-- ==== Sys2Proof/WellFormed.lean ====
section
/-! DEFINITION. The command rows of spec/opcode_table.json as match and mask, and the well-formedness of an instruction:
ILLEGAL may carry only a word that no row matches (R84, R201). Every other operand is bounded by its type (R81). -/

namespace Sys2Proof

/-- One row of the opcode table: a word w belongs to it when `w &&& mask = value`. -/
structure OpcodeRow where
  mnemonic : String
  value : Word
  mask : Word
deriving DecidableEq, Repr

/-- Does the word belong to the row? -/
def OpcodeRow.covers (r : OpcodeRow) (w : Word) : Bool := w &&& r.mask == r.value

/-- The rows of format CMDW, but for ILLEGAL, which is the word no row matches (R83). -/
def cmdRows : List OpcodeRow :=
  [ ⟨"NOP", 0x00000000#32, 0xFFFFFFFF#32⟩,
    ⟨"SHA_INIT", 0x00000001#32, 0xFFFFFFFF#32⟩,
    ⟨"SHA_UPDATE", 0x00000002#32, 0xFFFFFFFF#32⟩,
    ⟨"SHA_FINAL_n", 0x00000003#32, 0xFFFFC0FF#32⟩,
    ⟨"B32_DECODE", 0x00000010#32, 0xFFFFFFFF#32⟩,
    ⟨"HMAC", 0x00000020#32, 0xFFFFFFFF#32⟩ ] ++
  [ ⟨"TRUNC", 0x00000030#32, 0xFFFFFFFF#32⟩,
    ⟨"CTR_TIME", 0x00000040#32, 0xFFFFFFFF#32⟩,
    ⟨"HOTP", 0x00000041#32, 0xFFFFFFFF#32⟩,
    ⟨"TOTP", 0x00000042#32, 0xFFFFFFFF#32⟩,
    ⟨"TOTP_SECRET", 0x00000043#32, 0xFFFFFFFF#32⟩ ]

/-- The row of format CTRL: data bit 0 = 1, the other bits ignored (R25, R202). -/
def srstRow : OpcodeRow := ⟨"SRST", 0x00000001#32, 0x00000001#32⟩

/-- A command word that some row of R83 covers. -/
def legalWord (w : Word) : Bool := cmdRows.any (·.covers w)

/-- The check of an instruction as syntax. -/
def Instr.wf : Instr → Bool
  | .illegal w => !legalWord w
  | .nop => true
  | .shaInit => true
  | .shaUpdate => true
  | .shaFinal _ => true
  | .b32Decode => true
  | .hmac => true
  | .trunc => true
  | .ctrTime => true
  | .hotp => true
  | .totp => true
  | .totpSecret => true
  | .srst => true

/-- Well-formed instructions: what the block can be asked to run. -/
abbrev Instr.WellFormed (i : Instr) : Prop := i.wf = true

end Sys2Proof
end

• • • • •

Assigned task — Using the entries above, extract exactly the span from the line with "the row? -/" to the line with "(R25, R202). -/", both lines included; leave out everything else.

Finished task —
/-- Does the word belong to the row? -/
def OpcodeRow.covers (r : OpcodeRow) (w : Word) : Bool := w &&& r.mask == r.value

/-- The rows of format CMDW, but for ILLEGAL, which is the word no row matches (R83). -/
def cmdRows : List OpcodeRow :=
  [ ⟨"NOP", 0x00000000#32, 0xFFFFFFFF#32⟩,
    ⟨"SHA_INIT", 0x00000001#32, 0xFFFFFFFF#32⟩,
    ⟨"SHA_UPDATE", 0x00000002#32, 0xFFFFFFFF#32⟩,
    ⟨"SHA_FINAL_n", 0x00000003#32, 0xFFFFC0FF#32⟩,
    ⟨"B32_DECODE", 0x00000010#32, 0xFFFFFFFF#32⟩,
    ⟨"HMAC", 0x00000020#32, 0xFFFFFFFF#32⟩ ] ++
  [ ⟨"TRUNC", 0x00000030#32, 0xFFFFFFFF#32⟩,
    ⟨"CTR_TIME", 0x00000040#32, 0xFFFFFFFF#32⟩,
    ⟨"HOTP", 0x00000041#32, 0xFFFFFFFF#32⟩,
    ⟨"TOTP", 0x00000042#32, 0xFFFFFFFF#32⟩,
    ⟨"TOTP_SECRET", 0x00000043#32, 0xFFFFFFFF#32⟩ ]

/-- The row of format CTRL: data bit 0 = 1, the other bits ignored (R25, R202). -/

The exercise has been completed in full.